## What the exercise asks
Figure out the number of lines in the entries that hold the string "each", then give that number and nothing else.
=====
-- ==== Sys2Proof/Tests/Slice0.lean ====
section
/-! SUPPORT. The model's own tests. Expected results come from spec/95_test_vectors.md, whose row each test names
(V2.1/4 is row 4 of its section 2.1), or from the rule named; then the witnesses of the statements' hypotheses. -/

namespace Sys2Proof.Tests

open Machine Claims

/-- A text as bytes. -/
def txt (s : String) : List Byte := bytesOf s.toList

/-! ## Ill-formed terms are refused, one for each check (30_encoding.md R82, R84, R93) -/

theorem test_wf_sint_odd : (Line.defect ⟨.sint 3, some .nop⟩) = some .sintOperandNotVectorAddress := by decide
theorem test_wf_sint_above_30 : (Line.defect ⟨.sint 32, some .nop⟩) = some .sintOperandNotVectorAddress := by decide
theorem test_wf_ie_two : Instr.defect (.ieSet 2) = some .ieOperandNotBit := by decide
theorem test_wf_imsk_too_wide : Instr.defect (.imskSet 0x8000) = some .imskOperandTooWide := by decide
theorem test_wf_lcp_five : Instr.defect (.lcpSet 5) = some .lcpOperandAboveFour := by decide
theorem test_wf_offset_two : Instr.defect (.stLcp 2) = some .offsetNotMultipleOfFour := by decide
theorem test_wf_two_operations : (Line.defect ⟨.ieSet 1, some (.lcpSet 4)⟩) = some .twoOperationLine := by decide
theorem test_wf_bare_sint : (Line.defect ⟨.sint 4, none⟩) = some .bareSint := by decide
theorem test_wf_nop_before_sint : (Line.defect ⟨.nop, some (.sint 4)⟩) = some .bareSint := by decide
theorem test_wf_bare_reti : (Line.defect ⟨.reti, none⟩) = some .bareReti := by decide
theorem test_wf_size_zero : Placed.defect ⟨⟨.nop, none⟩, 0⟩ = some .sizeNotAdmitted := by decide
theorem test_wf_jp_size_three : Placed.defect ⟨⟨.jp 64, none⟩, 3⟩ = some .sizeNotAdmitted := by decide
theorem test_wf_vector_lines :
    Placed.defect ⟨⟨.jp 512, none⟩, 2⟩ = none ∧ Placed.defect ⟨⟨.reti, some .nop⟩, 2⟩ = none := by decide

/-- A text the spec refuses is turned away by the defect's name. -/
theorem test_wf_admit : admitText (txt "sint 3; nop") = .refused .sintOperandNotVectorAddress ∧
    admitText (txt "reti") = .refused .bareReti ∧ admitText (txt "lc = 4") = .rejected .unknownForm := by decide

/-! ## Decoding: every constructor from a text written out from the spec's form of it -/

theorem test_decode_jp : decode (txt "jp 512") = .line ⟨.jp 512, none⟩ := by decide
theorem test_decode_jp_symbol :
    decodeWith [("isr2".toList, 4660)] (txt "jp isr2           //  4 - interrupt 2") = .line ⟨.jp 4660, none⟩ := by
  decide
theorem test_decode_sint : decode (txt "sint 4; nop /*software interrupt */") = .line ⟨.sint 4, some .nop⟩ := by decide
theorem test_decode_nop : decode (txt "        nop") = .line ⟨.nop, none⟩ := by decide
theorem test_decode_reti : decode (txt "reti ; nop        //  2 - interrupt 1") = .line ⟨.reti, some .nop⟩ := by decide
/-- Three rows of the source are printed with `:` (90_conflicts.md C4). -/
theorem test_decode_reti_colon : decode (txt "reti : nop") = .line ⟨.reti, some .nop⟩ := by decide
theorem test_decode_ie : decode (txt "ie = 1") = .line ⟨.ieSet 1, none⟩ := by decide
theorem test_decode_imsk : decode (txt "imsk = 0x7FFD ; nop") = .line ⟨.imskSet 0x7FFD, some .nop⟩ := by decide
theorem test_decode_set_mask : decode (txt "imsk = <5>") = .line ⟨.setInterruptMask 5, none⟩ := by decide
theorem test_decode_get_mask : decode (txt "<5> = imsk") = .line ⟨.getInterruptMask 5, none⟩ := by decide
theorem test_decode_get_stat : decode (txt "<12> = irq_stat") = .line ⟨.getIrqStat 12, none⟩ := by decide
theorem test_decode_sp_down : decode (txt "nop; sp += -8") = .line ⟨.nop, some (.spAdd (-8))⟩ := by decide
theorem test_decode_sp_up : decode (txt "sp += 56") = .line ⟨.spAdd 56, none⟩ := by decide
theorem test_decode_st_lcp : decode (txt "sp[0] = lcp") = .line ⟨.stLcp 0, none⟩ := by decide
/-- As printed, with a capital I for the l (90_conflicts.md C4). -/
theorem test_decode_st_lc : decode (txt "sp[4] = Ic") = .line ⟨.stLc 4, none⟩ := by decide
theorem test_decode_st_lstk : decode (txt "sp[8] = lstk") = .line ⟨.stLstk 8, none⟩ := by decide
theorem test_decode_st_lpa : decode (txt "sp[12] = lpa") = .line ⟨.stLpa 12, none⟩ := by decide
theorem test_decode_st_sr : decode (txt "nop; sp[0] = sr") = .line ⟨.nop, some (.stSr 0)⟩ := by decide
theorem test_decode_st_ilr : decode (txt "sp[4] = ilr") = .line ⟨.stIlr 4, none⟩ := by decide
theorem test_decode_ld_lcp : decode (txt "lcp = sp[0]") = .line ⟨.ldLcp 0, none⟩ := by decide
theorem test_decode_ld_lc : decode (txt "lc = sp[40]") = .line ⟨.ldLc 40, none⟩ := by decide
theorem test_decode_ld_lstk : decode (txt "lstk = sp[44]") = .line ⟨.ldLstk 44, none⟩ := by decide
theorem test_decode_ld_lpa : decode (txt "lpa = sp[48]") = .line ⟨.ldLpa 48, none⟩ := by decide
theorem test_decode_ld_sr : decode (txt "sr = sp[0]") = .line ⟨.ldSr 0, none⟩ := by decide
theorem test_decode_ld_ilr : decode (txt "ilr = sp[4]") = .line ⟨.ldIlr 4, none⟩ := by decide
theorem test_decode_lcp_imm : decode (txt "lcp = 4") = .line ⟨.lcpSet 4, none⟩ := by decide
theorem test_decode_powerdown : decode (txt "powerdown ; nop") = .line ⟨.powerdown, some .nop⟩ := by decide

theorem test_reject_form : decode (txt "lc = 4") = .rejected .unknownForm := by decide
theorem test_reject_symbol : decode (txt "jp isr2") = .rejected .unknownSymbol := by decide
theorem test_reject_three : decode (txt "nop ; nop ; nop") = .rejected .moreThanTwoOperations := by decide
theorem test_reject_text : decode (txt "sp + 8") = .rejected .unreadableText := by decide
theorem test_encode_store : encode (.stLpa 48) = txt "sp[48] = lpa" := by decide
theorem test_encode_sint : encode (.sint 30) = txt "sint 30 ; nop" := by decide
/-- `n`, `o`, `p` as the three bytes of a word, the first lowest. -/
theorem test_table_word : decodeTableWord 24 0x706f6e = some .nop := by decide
=====
## Exercise response
2